Drug survival of anti-TNF agents compared with vedolizumab as a second-line biological treatment in inflammatory bowel disease : results from nationwide Swedish registers
(2021) In Alimentary Pharmacology and Therapeutics 53(4). p.471-483- Abstract
Background: Comparisons of second-line anti-tumour necrosis factor (TNF) agents and vedolizumab are sparse. Aim: To evaluate the effectiveness of anti-TNF agents compared to vedolizumab as second-line biologics in inflammatory bowel disease (IBD). Methods: A propensity score-matched cohort was created using Swedish nationwide registers. Patients with Crohn's disease or ulcerative colitis, exposed to first-line anti-TNF treatment, who initiated a second anti-TNF agent or vedolizumab in 2014-2016 (N = 1363) were included. The primary outcome was drug survival at 12 months. Secondarily, we assessed survival without IBD-related hospitalisation, IBD-related surgery, antibiotics, or hospitalisation because of infection, and also... (More)
Background: Comparisons of second-line anti-tumour necrosis factor (TNF) agents and vedolizumab are sparse. Aim: To evaluate the effectiveness of anti-TNF agents compared to vedolizumab as second-line biologics in inflammatory bowel disease (IBD). Methods: A propensity score-matched cohort was created using Swedish nationwide registers. Patients with Crohn's disease or ulcerative colitis, exposed to first-line anti-TNF treatment, who initiated a second anti-TNF agent or vedolizumab in 2014-2016 (N = 1363) were included. The primary outcome was drug survival at 12 months. Secondarily, we assessed survival without IBD-related hospitalisation, IBD-related surgery, antibiotics, or hospitalisation because of infection, and also corticosteroid exposure. Results: After 1:1 propensity score matching, 400 patients (Crohn's disease, N = 198; ulcerative colitis, N = 202) remained. For Crohn's disease, drug survival was 73% in the vedolizumab group vs 74% in the anti-TNF group (difference: 1 percentage point; 95% confidence interval [CI]:-11-13; P = 0.87). Survival without IBD-related hospitalisation (82% vs 88%), surgery (82% vs 89%), antibiotics (65% vs 71%), hospitalisation due to infection (95% vs 88%) and corticosteroids (58% vs 48%) were not statistically significantly different between groups.

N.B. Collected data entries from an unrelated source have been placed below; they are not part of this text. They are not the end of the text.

-- ==== Sys2Proof/Config.lean ====
section
/-!
DEFINITION. What an implementation of the FS640 fixes and the manual leaves open. Every constant here is opaque: it
has no body, so no proof can rest on a value of it. Each is named in a log entry under notes/assumptions.
-/

namespace Sys2Proof.Config

/-- The fields of a REPLY (R180) whose code numbers, or whose value when there is nothing to send, the manual does
not give. -/
inductive ReplyField
  | timeValid | holdoverRun | referenceState | referenceOffset
  | lockState
  | playerState | priorState | instanceShow | instancePriority | modeAndPasses | originKind | originNumber
  | announcer | lastHeard | releaseWeight | instancePosition
  | slotState | slotShow | slotBlocks | slotValidating | slotFault
  | linkEnable | linkCauses | linkCondition | linkFlag | retryRunning | safeLevel | budget
  | hotState | hotCondition | hotFlag
  | inputFunction | inputSense | rawReading | debouncedState
  | faultReason | depth | coastSet | referenceFitted
deriving DecidableEq, Repr

/-- The code number a REPLY carries for the `value`-th name of a field whose names the manual gives and whose codes
it does not (R180; log entry 3). -/
opaque replyCode (field : ReplyField) (value : Nat) : Byte

/-- What a REPLY carries in a field that the station has no value for, or whose value does not fit the field's
width, where the manual says no more (R180; log entry 4). -/
opaque replyAbsent (field : ReplyField) : Nat

/-- The bytes in which boot memory holds the fields of the boot record, over which its record check is computed; the
manual gives the fields and no layout (R175; log entry 17). -/
opaque bootBytes (fields : BootFields) : List Byte

/-- What a read of a block position that has not been written since its erase gives (R114; log entry 5). -/
opaque blankBlock : Block

/-- What the strap pins and boot memory present to the `n`-th reading that a restart by command makes (R175, R178): a person may have
changed either since the last start, and no command of the table carries the change (log entry 25). -/
opaque presented (n : Nat) : LineNumber × BootImage

/-- Whether another sender's start bit is heard at the `n`-th µs on an idle line (R163); no command of the table carries it (log
entry 24). -/
opaque startBit (n : Nat) : Bool

/-- How many µs before its end a frame began that came on an idle line and broke off, or whose end field was not recessive: the `n`-th
reading of the world (R170; log entry 24). -/
opaque frameUs (n : Nat) : Nat

end Sys2Proof.Config
end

For ulcerative colitis, drug survival was 69% in the vedolizumab group vs 62% in the anti-TNF group (difference: −7 percentage points; 95% CI: −20 to 6; P = 0.30). Vedolizumab-treated patients had lower survival without IBD-related hospitalisation (82% vs 93%, P = 0.02). Survival without colectomy (93% vs 97%), antibiotics (81% vs 70%), hospitalisation due to infection (92% vs 92%) and corticosteroids (58% vs 48%) were not statistically significantly different. Conclusions: Based on Swedish clinical practice, the effectiveness and safety of second-line anti-TNF and vedolizumab at 12 months appeared largely similar.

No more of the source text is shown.